For every line in the data below that contains "next", copy the line.
··· Information supplied ···
-- ==== Sys2Proof/Laws/Ops.lean ====
section
/-! SUPPORT. Laws/Ops.lean: what a command on a running part answers, and what recording an event leaves alone. -/

namespace Sys2Proof.Machine

theorem State.run_live (s : State) (f : State → State) (h : s.live = true) : s.run f = .next (f s) := by
  unfold State.run
  rw [if_pos h]

theorem State.run_dead (s : State) (f : State → State) (h : s.live = false) : s.run f = .next s := by
  unfold State.run
  rw [h]
  rfl

theorem State.runOn_live (s : State) (d : Nat) (f : State → State) (h : s.live = true)
    (hd : bitAt (s.get FLT_STAT_DIE_LOST) d = false) : s.runOn d f = .next (f s) := by
  unfold State.runOn
  rw [State.run_live s _ h, hd]
  rfl

theorem State.runOn_lost (s : State) (d : Nat) (f : State → State) (hd : bitAt (s.get FLT_STAT_DIE_LOST) d = true) :
    s.runOn d f = .next s := by
  unfold State.runOn State.run
  simp only [hd, if_true, ite_self]

theorem Answers.next {t : State} {P : State → Prop} (h : P t) : Answers (.next t) P := ⟨t, rfl, h⟩

theorem Answers.run {s : State} {f : State → State} {P : State → Prop} (hl : s.live = true) (h : P (f s)) :
    Answers (s.run f) P := ⟨f s, State.run_live s f hl, h⟩

theorem Answers.runOn {s : State} {d : Nat} {f : State → State} {P : State → Prop} (hl : s.live = true)
    (hd : bitAt (s.get FLT_STAT_DIE_LOST) d = false) (h : P (f s)) :
    Answers (s.runOn d f) P := ⟨f s, State.runOn_live s d f hl hd, h⟩

/-! ### Counters -/

theorem State.addCount_rd (s : State) (x : Fld) (n b : Nat) (h : b ≠ x.addr) : (s.addCount x n).rd b = s.rd b := by
  unfold State.addCount
  split <;> exact State.rd_set_other _ _ _ _ h

theorem State.count_rd (s : State) (x : Fld) (b : Nat) (h : b ≠ x.addr) : (s.count x).rd b = s.rd b :=
  State.addCount_rd s x 1 b h

theorem State.addSat_rd (s : State) (x : Fld) (n b : Nat) (h : b ≠ x.addr) : (s.addSat x n).rd b = s.rd b :=
  State.rd_set_other _ _ _ _ h

theorem State.countSat_rd (s : State) (x : Fld) (b : Nat) (h : b ≠ x.addr) : (s.countSat x).rd b = s.rd b :=
  State.rd_set_other _ _ _ _ h

theorem State.countSat_get (s : State) (x : Fld) (h : x.inWord) :
    (s.countSat x).get x = min (s.get x + 1) (2 ^ x.w - 1) := by
  have hp := Nat.two_pow_pos x.w
  exact State.get_set_fits _ _ _ h (by omega)

@[simp] theorem State.addCount_pending (s : State) (x : Fld) (n : Nat) : (s.addCount x n).pending = s.pending := by
  unfold State.addCount
  split <;> rfl
@[simp] theorem State.addCount_clk (s : State) (x : Fld) (n : Nat) : (s.addCount x n).clk = s.clk := by
  unfold State.addCount
  split <;> rfl
@[simp] theorem State.addCount_log (s : State) (x : Fld) (n : Nat) : (s.addCount x n).log = s.log := by
  unfold State.addCount
  split <;> rfl
@[simp] theorem State.addCount_staff (s : State) (x : Fld) (n : Nat) : (s.addCount x n).staff = s.staff := by
  unfold State.addCount
  split <;> rfl
@[simp] theorem State.addCount_resetting (s : State) (x : Fld) (n : Nat) : (s.addCount x n).resetting = s.resetting :=
    by
  unfold State.addCount
  split <;> rfl
@[simp] theorem State.addCount_masked (s : State) (x : Fld) (n : Nat) : (s.addCount x n).masked = s.masked := by
  unfold State.addCount
  split <;> rfl
@[simp] theorem State.addCount_ports (s : State) (x : Fld) (n : Nat) : (s.addCount x n).ports = s.ports := by
  unfold State.addCount
  split <;> rfl
@[simp] theorem State.addCount_win (s : State) (x : Fld) (n : Nat) : (s.addCount x n).win = s.win := by
  unfold State.addCount
  split <;> rfl
@[simp] theorem State.addCount_tl (s : State) (x : Fld) (n : Nat) : (s.addCount x n).tl = s.tl := by
  unfold State.addCount
  split <;> rfl
@[simp] theorem State.addCount_mem (s : State) (x : Fld) (n : Nat) : (s.addCount x n).mem = s.mem := by
  unfold State.addCount
  split <;> rfl
@[simp] theorem State.addCount_memX (s : State) (x : Fld) (n : Nat) : (s.addCount x n).memX = s.memX := by
  unfold State.addCount
  split <;> rfl
@[simp] theorem State.addCount_memu (s : State) (x : Fld) (n : Nat) : (s.addCount x n).memu = s.memu := by
  unfold State.addCount
  split <;> rfl
@[simp] theorem State.addCount_lanes (s : State) (x : Fld) (n : Nat) : (s.addCount x n).lanes = s.lanes := by
  unfold State.addCount
  split <;> rfl
@[simp] theorem State.addCount_pcb (s : State) (x : Fld) (n : Nat) : (s.addCount x n).pcb = s.pcb := by
  unfold State.addCount
  split <;> rfl
@[simp] theorem State.addCount_mcb (s : State) (x : Fld) (n : Nat) : (s.addCount x n).mcb = s.mcb := by
  unfold State.addCount
  split <;> rfl
@[simp] theorem State.addCount_pf (s : State) (x : Fld) (n : Nat) : (s.addCount x n).pf = s.pf := by
  unfold State.addCount
  split <;> rfl
@[simp] theorem State.addCount_cantons (s : State) (x : Fld) (n : Nat) : (s.addCount x n).cantons = s.cantons := by
  unfold State.addCount
  split <;> rfl
@[simp] theorem State.addCount_str (s : State) (x : Fld) (n : Nat) : (s.addCount x n).str = s.str := by
  unfold State.addCount
  split <;> rfl
@[simp] theorem State.addCount_servo (s : State) (x : Fld) (n : Nat) : (s.addCount x n).servo = s.servo := by
  unfold State.addCount
  split <;> rfl
@[simp] theorem State.addCount_seq (s : State) (x : Fld) (n : Nat) : (s.addCount x n).seq = s.seq := by
  unfold State.addCount
  split <;> rfl
@[simp] theorem State.addCount_clr (s : State) (x : Fld) (n : Nat) : (s.addCount x n).clr = s.clr := by
  unfold State.addCount
  split <;> rfl
@[simp] theorem State.addCount_biasA (s : State) (x : Fld) (n : Nat) : (s.addCount x n).biasA = s.biasA := by
  unfold State.addCount
  split <;> rfl
@[simp] theorem State.addCount_spin (s : State) (x : Fld) (n : Nat) : (s.addCount x n).spin = s.spin := by
  unfold State.addCount
  split <;> rfl
@[simp] theorem State.addCount_cache (s : State) (x : Fld) (n : Nat) : (s.addCount x n).cache = s.cache := by
  unfold State.addCount
  split <;> rfl
@[simp] theorem State.addCount_staged (s : State) (x : Fld) (n : Nat) : (s.addCount x n).staged = s.staged := by
  unfold State.addCount
  split <;> rfl
@[simp] theorem State.addCount_bufRecs (s : State) (x : Fld) (n : Nat) : (s.addCount x n).bufRecs = s.bufRecs := by
  unfold State.addCount
  split <;> rfl
@[simp] theorem State.addCount_streamers (s : State) (x : Fld) (n : Nat) : (s.addCount x n).streamers = s.streamers :=
    by
  unfold State.addCount
  split <;> rfl
@[simp] theorem State.addCount_link (s : State) (x : Fld) (n : Nat) : (s.addCount x n).link = s.link := by
  unfold State.addCount
  split <;> rfl
@[simp] theorem State.addCount_cross (s : State) (x : Fld) (n : Nat) : (s.addCount x n).cross = s.cross := by
  unfold State.addCount
  split <;> rfl
@[simp] theorem State.addCount_start (s : State) (x : Fld) (n : Nat) : (s.addCount x n).start = s.start := by
  unfold State.addCount
  split <;> rfl
@[simp] theorem State.addCount_cal (s : State) (x : Fld) (n : Nat) : (s.addCount x n).cal = s.cal := by
  unfold State.addCount
  split <;> rfl
@[simp] theorem State.addCount_media (s : State) (x : Fld) (n : Nat) : (s.addCount x n).media = s.media := by
  unfold State.addCount
  split <;> rfl
@[simp] theorem State.addCount_draws (s : State) (x : Fld) (n : Nat) : (s.addCount x n).draws = s.draws := by
  unfold State.addCount
  split <;> rfl

@[simp] theorem State.count_pending (s : State) (x : Fld) : (s.count x).pending = s.pending := State.addCount_pending
    s x 1
@[simp] theorem State.count_clk (s : State) (x : Fld) : (s.count x).clk = s.clk := State.addCount_clk s x 1
@[simp] theorem State.count_log (s : State) (x : Fld) : (s.count x).log = s.log := State.addCount_log s x 1
@[simp] theorem State.count_staff (s : State) (x : Fld) : (s.count x).staff = s.staff := State.addCount_staff s x 1
@[simp] theorem State.count_resetting (s : State) (x : Fld) : (s.count x).resetting = s.resetting :=
    State.addCount_resetting s x 1
@[simp] theorem State.count_masked (s : State) (x : Fld) : (s.count x).masked = s.masked := State.addCount_masked s x 1
@[simp] theorem State.count_ports (s : State) (x : Fld) : (s.count x).ports = s.ports := State.addCount_ports s x 1
@[simp] theorem State.count_win (s : State) (x : Fld) : (s.count x).win = s.win := State.addCount_win s x 1
@[simp] theorem State.count_tl (s : State) (x : Fld) : (s.count x).tl = s.tl := State.addCount_tl s x 1
@[simp] theorem State.count_mem (s : State) (x : Fld) : (s.count x).mem = s.mem := State.addCount_mem s x 1
@[simp] theorem State.count_memX (s : State) (x : Fld) : (s.count x).memX = s.memX := State.addCount_memX s x 1
@[simp] theorem State.count_memu (s : State) (x : Fld) : (s.count x).memu = s.memu := State.addCount_memu s x 1
@[simp] theorem State.count_lanes (s : State) (x : Fld) : (s.count x).lanes = s.lanes := State.addCount_lanes s x 1
@[simp] theorem State.count_pcb (s : State) (x : Fld) : (s.count x).pcb = s.pcb := State.addCount_pcb s x 1
@[simp] theorem State.count_mcb (s : State) (x : Fld) : (s.count x).mcb = s.mcb := State.addCount_mcb s x 1
@[simp] theorem State.count_pf (s : State) (x : Fld) : (s.count x).pf = s.pf := State.addCount_pf s x 1
@[simp] theorem State.count_cantons (s : State) (x : Fld) : (s.count x).cantons = s.cantons := State.addCount_cantons
    s x 1
@[simp] theorem State.count_str (s : State) (x : Fld) : (s.count x).str = s.str := State.addCount_str s x 1
@[simp] theorem State.count_servo (s : State) (x : Fld) : (s.count x).servo = s.servo := State.addCount_servo s x 1
@[simp] theorem State.count_seq (s : State) (x : Fld) : (s.count x).seq = s.seq := State.addCount_seq s x 1
@[simp] theorem State.count_clr (s : State) (x : Fld) : (s.count x).clr = s.clr := State.addCount_clr s x 1
@[simp] theorem State.count_biasA (s : State) (x : Fld) : (s.count x).biasA = s.biasA := State.addCount_biasA s x 1
@[simp] theorem State.count_spin (s : State) (x : Fld) : (s.count x).spin = s.spin := State.addCount_spin s x 1
@[simp] theorem State.count_cache (s : State) (x : Fld) : (s.count x).cache = s.cache := State.addCount_cache s x 1
@[simp] theorem State.count_staged (s : State) (x : Fld) : (s.count x).staged = s.staged := State.addCount_staged s x 1
@[simp] theorem State.count_bufRecs (s : State) (x : Fld) : (s.count x).bufRecs = s.bufRecs := State.addCount_bufRecs
    s x 1
@[simp] theorem State.count_streamers (s : State) (x : Fld) : (s.count x).streamers = s.streamers :=
    State.addCount_streamers s x 1
@[simp] theorem State.count_link (s : State) (x : Fld) : (s.count x).link = s.link := State.addCount_link s x 1
@[simp] theorem State.count_cross (s : State) (x : Fld) : (s.count x).cross = s.cross := State.addCount_cross s x 1
@[simp] theorem State.count_start (s : State) (x : Fld) : (s.count x).start = s.start := State.addCount_start s x 1
@[simp] theorem State.count_cal (s : State) (x : Fld) : (s.count x).cal = s.cal := State.addCount_cal s x 1
@[simp] theorem State.count_media (s : State) (x : Fld) : (s.count x).media = s.media := State.addCount_media s x 1
@[simp] theorem State.count_draws (s : State) (x : Fld) : (s.count x).draws = s.draws := State.addCount_draws s x 1

@[simp] theorem State.addSat_pending (s : State) (x : Fld) (n : Nat) : (s.addSat x n).pending = s.pending := id rfl
@[simp] theorem State.addSat_clk (s : State) (x : Fld) (n : Nat) : (s.addSat x n).clk = s.clk := id rfl
@[simp] theorem State.addSat_log (s : State) (x : Fld) (n : Nat) : (s.addSat x n).log = s.log := id rfl
@[simp] theorem State.addSat_staff (s : State) (x : Fld) (n : Nat) : (s.addSat x n).staff = s.staff := id rfl
@[simp] theorem State.addSat_resetting (s : State) (x : Fld) (n : Nat) : (s.addSat x n).resetting = s.resetting := id
    rfl
@[simp] theorem State.addSat_masked (s : State) (x : Fld) (n : Nat) : (s.addSat x n).masked = s.masked := id rfl
@[simp] theorem State.addSat_ports (s : State) (x : Fld) (n : Nat) : (s.addSat x n).ports = s.ports := id rfl
@[simp] theorem State.addSat_win (s : State) (x : Fld) (n : Nat) : (s.addSat x n).win = s.win := id rfl
@[simp] theorem State.addSat_tl (s : State) (x : Fld) (n : Nat) : (s.addSat x n).tl = s.tl := id rfl
@[simp] theorem State.addSat_mem (s : State) (x : Fld) (n : Nat) : (s.addSat x n).mem = s.mem := id rfl
@[simp] theorem State.addSat_memX (s : State) (x : Fld) (n : Nat) : (s.addSat x n).memX = s.memX := id rfl
@[simp] theorem State.addSat_memu (s : State) (x : Fld) (n : Nat) : (s.addSat x n).memu = s.memu := id rfl
@[simp] theorem State.addSat_lanes (s : State) (x : Fld) (n : Nat) : (s.addSat x n).lanes = s.lanes := id rfl
@[simp] theorem State.addSat_pcb (s : State) (x : Fld) (n : Nat) : (s.addSat x n).pcb = s.pcb := id rfl
@[simp] theorem State.addSat_mcb (s : State) (x : Fld) (n : Nat) : (s.addSat x n).mcb = s.mcb := id rfl
@[simp] theorem State.addSat_pf (s : State) (x : Fld) (n : Nat) : (s.addSat x n).pf = s.pf := id rfl
@[simp] theorem State.addSat_cantons (s : State) (x : Fld) (n : Nat) : (s.addSat x n).cantons = s.cantons := id rfl
@[simp] theorem State.addSat_str (s : State) (x : Fld) (n : Nat) : (s.addSat x n).str = s.str := id rfl
@[simp] theorem State.addSat_servo (s : State) (x : Fld) (n : Nat) : (s.addSat x n).servo = s.servo := id rfl
@[simp] theorem State.addSat_seq (s : State) (x : Fld) (n : Nat) : (s.addSat x n).seq = s.seq := id rfl
@[simp] theorem State.addSat_clr (s : State) (x : Fld) (n : Nat) : (s.addSat x n).clr = s.clr := id rfl
@[simp] theorem State.addSat_biasA (s : State) (x : Fld) (n : Nat) : (s.addSat x n).biasA = s.biasA := id rfl
@[simp] theorem State.addSat_spin (s : State) (x : Fld) (n : Nat) : (s.addSat x n).spin = s.spin := id rfl
@[simp] theorem State.addSat_cache (s : State) (x : Fld) (n : Nat) : (s.addSat x n).cache = s.cache := id rfl
@[simp] theorem State.addSat_staged (s : State) (x : Fld) (n : Nat) : (s.addSat x n).staged = s.staged := id rfl
@[simp] theorem State.addSat_bufRecs (s : State) (x : Fld) (n : Nat) : (s.addSat x n).bufRecs = s.bufRecs := id rfl
@[simp] theorem State.addSat_streamers (s : State) (x : Fld) (n : Nat) : (s.addSat x n).streamers = s.streamers := id
    rfl
@[simp] theorem State.addSat_link (s : State) (x : Fld) (n : Nat) : (s.addSat x n).link = s.link := id rfl
@[simp] theorem State.addSat_cross (s : State) (x : Fld) (n : Nat) : (s.addSat x n).cross = s.cross := id rfl
@[simp] theorem State.addSat_start (s : State) (x : Fld) (n : Nat) : (s.addSat x n).start = s.start := id rfl
@[simp] theorem State.addSat_cal (s : State) (x : Fld) (n : Nat) : (s.addSat x n).cal = s.cal := id rfl
@[simp] theorem State.addSat_media (s : State) (x : Fld) (n : Nat) : (s.addSat x n).media = s.media := id rfl
@[simp] theorem State.addSat_draws (s : State) (x : Fld) (n : Nat) : (s.addSat x n).draws = s.draws := id rfl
···
Answer box
theorem State.run_live (s : State) (f : State → State) (h : s.live = true) : s.run f = .next (f s) := by
theorem State.run_dead (s : State) (f : State → State) (h : s.live = false) : s.run f = .next s := by
    (hd : bitAt (s.get FLT_STAT_DIE_LOST) d = false) : s.runOn d f = .next (f s) := by
    s.runOn d f = .next s := by
theorem Answers.next {t : State} {P : State → Prop} (h : P t) : Answers (.next t) P := ⟨t, rfl, h⟩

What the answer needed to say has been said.